This is an amendment that Senator Vitter has worked with me on, as well as Senators Franken, Shaheen, Kohl, Tom Udall, Tim Johnson, Klobuchar, Merkley, Sanders, and Sherrod Brown. The amendment has the strong support of many organizations that are focused on the cost of prescription drugs.

Here is a list: AARP, AFL CIO, Walmart, Families USA, Consumer Federation of America, U.S. PIRG, Consumers Union, Center for Medicare Advocacy, AFSME, National Legislative Association on Prescription Drug Prices, the Alliance for Retired Americans, various other companies and organizations--the New Mexico Pharmacy Association strongly supports this legislation.

This amendment addresses the root cause of anticompetitive, anticonsumer settlements that are entered into between brand-name and generic pharmaceutical manufacturing companies. The effect of these settlements they enter into is to delay timely access that consumers would have to generic drugs. This practice is commonly referred to as pay for delay. It costs American consumers and it costs the Federal Government billions of dollars each year in higher drug costs.

According to the Federal Trade Commission, in 2010, pay-for-delay agreements, limiting access to affordable generic drugs, protected $20 billion in sales from brand-name pharmaceutical companies. That was at the expense of consumers who would have been able to pay much less for those same drugs.

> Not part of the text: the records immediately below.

/-- A command-processor queue (03 Table 3-1). -/
structure Queue where
  base : Nat := 0
  en : Bool := false
  ctx : Nat := 0
  log2n : Nat := 4
  head : BitVec 64 := 0#64
  tail : BitVec 64 := 0#64
  tl : BitVec 64 := 0#64
  stop : Nat := 0
  cmds : List CpCmd := []
deriving DecidableEq, Repr

/-- A timeline (07 R182): numbers issued, and those complete above the counter. -/
structure Timeline where
  issued : Nat := 0
  counter : Nat := 0
  done : List Nat := []
deriving DecidableEq, Repr

/-- A block swapped out (10 R255). -/
structure SavedBlk where
  lid : Nat
  bid : W32
  ctx : Nat
  save : Nat
  restoring : Option Nat := none
  keep : SMap Kept := []
deriving DecidableEq, Repr

/-- A remote arrival in flight or held (18 R332, 10 R255). -/
structure Arrival where
  id : Nat
  /-- The sender: its block and WARPID. -/
  sb : W32
  sw : Nat
  kd : Nat
  lid : Nat
  bid : W32
  n : Nat
  held : Bool := false
deriving DecidableEq, Repr

/-- An abort token on its way to a block (10 R257). -/
structure Token where
  lid : Nat
  bid : W32
deriving DecidableEq, Repr

/-- State of the front-end die. -/
structure Fed where
  queues : SMap Queue := []
  launches : SMap Launch := []
  nextLid : Nat := 0
  nextBlk : Nat := 0
  subs : List Submit := []
  /-- Key 65,536 × context + TLID for KIND 1 to 4. -/
  tls : SMap Timeline := []
  /-- Key 2^40 × launch + 2^32 × group + block: recorded step (10 R256). -/
  steps : SMap W32 := []
  saved : List SavedBlk := []
  arrivals : List Arrival := []
  tokens : List Token := []
  /-- Abort tokens sent to the peer packages of an ABORT group: launch and group (10 R257). -/
  peers : List (Nat × Nat) := []
deriving DecidableEq, Repr

/-! ### Package -/

/-- The fuses of a die (01 R17, R20). -/
structure Fuse where
  level : Nat
  gen : Nat
  step : Nat
  enabled : BitVec 136
  defect : Nat
deriving DecidableEq, Repr

/-- A package link (01 R11, 08 R203, R205). -/
structure Link where
  /-- 2 full width, 1 half width, 0 disabled. -/
  width : Nat
  asleep : Bool := false
  lsleep : Nat := 20
  lastFlit : Nat := 0
deriving DecidableEq, Repr

/-- The tier registers and the view (09 Tables 9-3 and 9-4). -/
structure Tier where
  live : BitVec 8 := 0#8
  nold : Nat := 0
  n : Nat := 0
  map : BitVec 24 := 0#24
  oldmap : BitVec 24 := 0#24
  mphase : W32 := 0#32
  migw : Nat := 0
  retStatus : Nat := 0
  retStack : Nat := 0
  retWin : Nat := 16
  retRate : Nat := 64
  /-- The retired-stack record in SPI flash (09 R212). -/
  retired : BitVec 8 := 0#8
  /-- Granules below MIGW that have moved (09 R216). -/
  moved : List Nat := []
deriving DecidableEq, Repr

/-- EXPST and CXLTO, and the attached sizes (09 Table 9-14, 06 R142). -/
structure Exp where
  off0 : Bool := false
  off1 : Bool := false
  lost0 : Nat := 0
  lost1 : Nat := 0
  ms : Nat := 50
  size0 : Nat := 0
  size1 : Nat := 0
deriving DecidableEq, Repr

/-- PWRCTL (12 Table 12-1) and the throttle count (12 R297). -/
structure Power where
  step : Nat := 0
  maxstep : Nat := 5
  cap : Nat := 2400
  throttle : Nat := 0
  /-- Clock until which no core issues after a step change. -/
  settle : Nat := 0
deriving DecidableEq, Repr

/-- What the part tells platform management: boot failed in both slots (12 R294), no die in service (01 R23), or the
measurement blocks of an SPDM answer with the responder's Ed25519 signature over them (12 R295). -/
inductive Report
  | bootFailed
  | noDie
  | measurements (hash : W64) (minVersion : Nat) (sig : List Byte) (hmap3 hmap4 : Nat) (signature : List Byte)
deriving DecidableEq, Repr

/-- Firmware, attestation and management (12 R294, R295). -/
structure Fw where
  slot0 : Image := {}
  slot1 : Image := {}
  minVersion : Nat := 0
  running : Option Nat := none
  measure1 : W64 := 0#64
  update : Option Image := none
  failed : Bool := false
  reports : List Report := []
deriving DecidableEq, Repr

/-- An operation that a port has issued and that is outstanding: its number, context and queue pair (12 R290). -/
structure PortOp where
  num : Nat
  ctx : Nat
  qp : Nat
deriving DecidableEq, Repr

/-- What a queue pair has received: a SEND's bytes, or the immediate of a WRITE (12 R290). -/
inductive Recv
  | send (qp : Nat) (x : BytesAt)
  | imm (qp : Nat) (v : W32)
deriving DecidableEq, Repr

/-- A network port (12 R290) with its context, its outstanding operations, those that ended with an error, and what it has
received. -/
structure Port where
  up : Bool := true
  ctx : Nat := 0
  ops : List PortOp := []
  errs : List PortOp := []
  recv : List Recv := []
deriving DecidableEq, Repr

/-- A collective descriptor that the engine has completed (12 R291). -/
structure Collective where
  num : Nat
  ctx : Nat
  /-- 0 done, 1 a field out of its range; otherwise a value that the spec leaves open (log 22). -/
  status : Nat
deriving DecidableEq, Repr

/-- A collective descriptor that has its number and waits for a page (12 R291). -/
structure CollWait where
  num : Nat
  desc : FColl
deriving DecidableEq, Repr

/-- Package-wide registers and records. -/
structure Pkg where
  fuses : SMap Fuse := []
  passed : BitVec 8 := 0#8
  online : BitVec 8 := 0#8
  inc : SMap Nat := []
  links : SMap Link := []
  rerouted : Bool := false
  tier : Tier := {}
  exp : Exp := {}
  pwr : Power := {}
  hsweep : Nat := 16000
  fw : Fw := {}
  ports : SMap Port := []
  coll : List Collective := []
  collWait : List CollWait := []
deriving DecidableEq, Repr

/-! ### Key-value engine and control -/

/-- A `KVDEM` move in progress (09 R233). -/
structure KvMove where
  id : Nat
  num : Nat
  site : Nat
  ctx : Nat
  /-- The physical address of the pool descriptor, and the page after it. -/
  pool : Nat
  pool2 : Nat
  blk : Nat
  status : Nat
  /-- The launch and block that submitted it. -/
  owner : Option (Nat × Nat) := none
  /-- Issued at level 2 or 3 (06 R154). -/
  sup : Bool := false
  /-- The time at which it began (09 R235). -/
  time : Nat := 0
  /-- The copy is done and only the status word is not yet written: the word waits for its page (06 R164). -/
  word : Option Nat := none
deriving DecidableEq, Repr

/-- A `KVST` or `KVAPP` that its instruction left outstanding, held until the move of a block that it writes ends (09 R233, 14
R303): the registers and lanes that it captured. -/
structure KvHeld where
  id : Nat
  core : Nat
  slot : Nat
  app : Bool
  form : FKv
  v : SMap W32
  s : SMap W64
  exec : Mask
  act : Mask
  pt : IssuePt
  /-- The address, with the lanes that a fault of it names, of a page that it waits for (06 R164). -/
  page : Option (Nat × Mask) := none
deriving DecidableEq, Repr

/-- A gather in flight: the load, and the (directory entry address, version, storage) it resolved (09 R229). -/
structure KvGather where
  core : Nat
  slot : Nat
  op : Nat
  pool : Nat
  pool2 : Nat
  ent : Nat
  blk : Nat
  ver : Nat
deriving DecidableEq, Repr

/-- Interrupts to Tchidal. -/
inductive Irq
  | queueStop (q : Nat)
  | doubleFault (r : WRef)
  | fatal (lid : Nat) (bid : W32)
  | service (r : WRef) (n : Nat)
  | capacity (r : WRef)
  | saveArea (core : Nat)
  | loss (node : Nat)
  | stackError (s : Nat)
  | expander (n : Nat)
  | hostDown
  | power
  | linkWake (line : Nat)
  | migrationDone
  /-- An uncorrectable error of LPDDR6 (09 R223). -/
  | lpddrError (line : Nat)
  /-- An engine or a warp waits for a page that is not present (06 R164): its context and virtual page. -/
  | pageNeed (ctx va : Nat)
  | statusLost (num : Nat)
deriving DecidableEq, Repr

/-- One move of the schedule (log 1): after `dt` cycles, an issue opportunity of a core's ports or AAE, or an event. -/
inductive Act
  | issue (dt : Nat) (core : Nat) (aae : Bool) (fresh : Bool)
  | event (dt : Nat) (i : Instr)
  /-- The memory controllers will meet an outcome, at an offset, on the first of the KVE's copies and stores that no earlier
  such move speaks of (09 R221). -/
  | kvMeets (off : Nat) (out : SegOutcome)
deriving DecidableEq, Repr

/-- Control of the run: what the spec gives (CLOCK, enumeration done, interrupts) and the model's own
schedule, issuing warp and free-value counter (logs 1 and 5). -/
structure Ctl where
  booted : Bool := false
  clock : Nat := 0
  /-- The time that has passed, in units of 1/37,128,000 µs: every clock step's cycle is a whole number of them (log 19). -/
  time : Nat := 0
  agenda : List Act := []
  /-- What the memory controllers meet on the KVE's next copies and stores for `KVST` or `KVAPP`, one entry an access: an offset and
  the outcome (09 R221, log 75). -/
  kvMet : List (Nat × SegOutcome) := []
  cur : Option WRef := none
  free : Nat := 0
  nextId : Nat := 1
  irqs : List Irq := []
deriving DecidableEq, Repr

/-- The whole package. -/
structure State where
  ctl : Ctl
  mem : List Host.Cell
  pkg : Pkg
  vm : Vm
  fed : Fed
  cores : SMap Core
  clcs : SMap (SMap Copy)
  homes : SMap Home
  dies : SMap Die
  net : List Msg
  moves : List KvMove
  gathers : List KvGather
  kvHeld : List KvHeld
deriving DecidableEq, Repr

/-- Why the machine stops with a fault. No step of this part stops it: every condition of 10 Table 10-1 is
taken as a trap, and every event that is not enabled has no effect. -/
inductive Fault
  /-- Nobody raises it (safe): the machine never stops with a fault. -/
  | never
deriving DecidableEq, Repr

/-- Why a step has no meaning. -/
inductive Refusal
  /-- An instruction that the model does not give a meaning (safe). Raised by an arm of `exec` alone. -/
  | notModelled (mnemonic : String)
deriving DecidableEq, Repr

/-- The enable map of a die with no failed core: R17 fuses off physical cores 107, 111, 115, 119, 123, 127, 131
and 135 (01 R17). -/
def fullHarvest : BitVec 136 :=
  ((List.range 136).filter (fun i => !(107 ≤ i && i % 4 = 3))).foldl (fun m i => m ||| (1#136 <<< i)) 0#136

/-- The fuses of a Deimos die with no failed core (01 R13; log 2). -/
def deimosFuse : Fuse := { level := 2, gen := 2, step := 0, enabled := fullHarvest, defect := 0 }

/-- The fuses of a Phobos die with no failed core (01 R13; log 2). -/
def phobosFuse : Fuse := { level := 1, gen := 1, step := 0, enabled := fullHarvest, defect := 0 }

/-- The parts that the spec describes (01 R12). -/
inductive Product | amh7208 | amh7262 | amh7244
deriving DecidableEq, Repr

/-- The sites of a part that carry a Phobos die (01 R12). -/
def Product.phobos : Product → List Nat
  | .amh7208 => []
  | .amh7262 => [0, 7]
  | .amh7244 => [0, 3, 4, 7]

/-- The fuses of a part's eight dies (01 R12). -/
def Product.fuses (p : Product) : SMap Fuse :=
  (List.range 8).map (fun s => (s, if p.phobos.contains s then phobosFuse else deimosFuse))

/-- A part right after package reset: fuses loaded, every register at its Reset value, no memory byte written; enumeration
(01 R22) is the first step. -/
def State.resetOf (p : Product) : State :=
  { ctl := {}
    mem := []
    pkg := { fuses := p.fuses
             inc := (List.range 8).map (fun s => (s, 1))
             links := (List.range 18).map (fun i => (i, { width := 2 })) }
    vm := {}
    fed := {}
    cores := []
    clcs := []
    homes := []
    dies := []
    net := []
    moves := []
    gathers := []
    kvHeld := [] }

/-- The machine right after package reset: an AMH-7208 (log 2). -/
def State.reset : State := State.resetOf .amh7208

end Sys2Proof.Machine
end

Ensuring access to affordable medication is an essential aspect of addressing the growth in health care spending. Prices for brand-name prescription drugs have continued to outpace inflation, and overall spending on prescription drugs has also increased sharply. These statistics are amazing to me. The Kaiser Family Foundation found that in 2008, spending in the United States for prescription drugs was $234.1 billion. That is nearly six times what it was in 1990.

Since generic drugs are, on average, one-fourth of the price of their brand-name alternatives, they can be an important source of affordable prescription drugs for many Americans. But to actually achieve the savings for consumers, those generics have to reach market in a timely manner.

In 1984, Congress passed the bipartisan Hatch-Waxman Act to create market-based incentives for generic pharmaceutical companies to bring their drugs to market as quickly as possible. The express purpose of that law was to incentivize early generic drug competition while preserving incentives for pioneer companies to develop innovative new medicines. Instead, the pay-for-delay settlements that our amendment tries to address--these pay-for-delay settlements between brand-name and generic pharmaceutical manufacturers have become commonplace.

These settlements stifle competition. They delay access to generic drugs at significant costs to consumers and to the Federal Government. In these settlements, the first filer generic drug company agrees to delay market entry in exchange for monetary or other rewards. This has the effect of blocking all subsequent generic filers in coming to market.

This is a complicated issue. I would like to take a few minutes to explain how these agreements work under existing law and also how our amendment would solve this problem as we see it.

Under current law, first-to-file generic drug applicants are rewarded with 180 days of market exclusivity. Exclusivity is awarded only to generic companies that are the first to file. It is not available to subsequent filers even if they successfully invalidate a patent and are ready to come to market immediately. So subsequent generic filers can only enter the market after the first generic filer has enjoyed its 180 days of market exclusivity.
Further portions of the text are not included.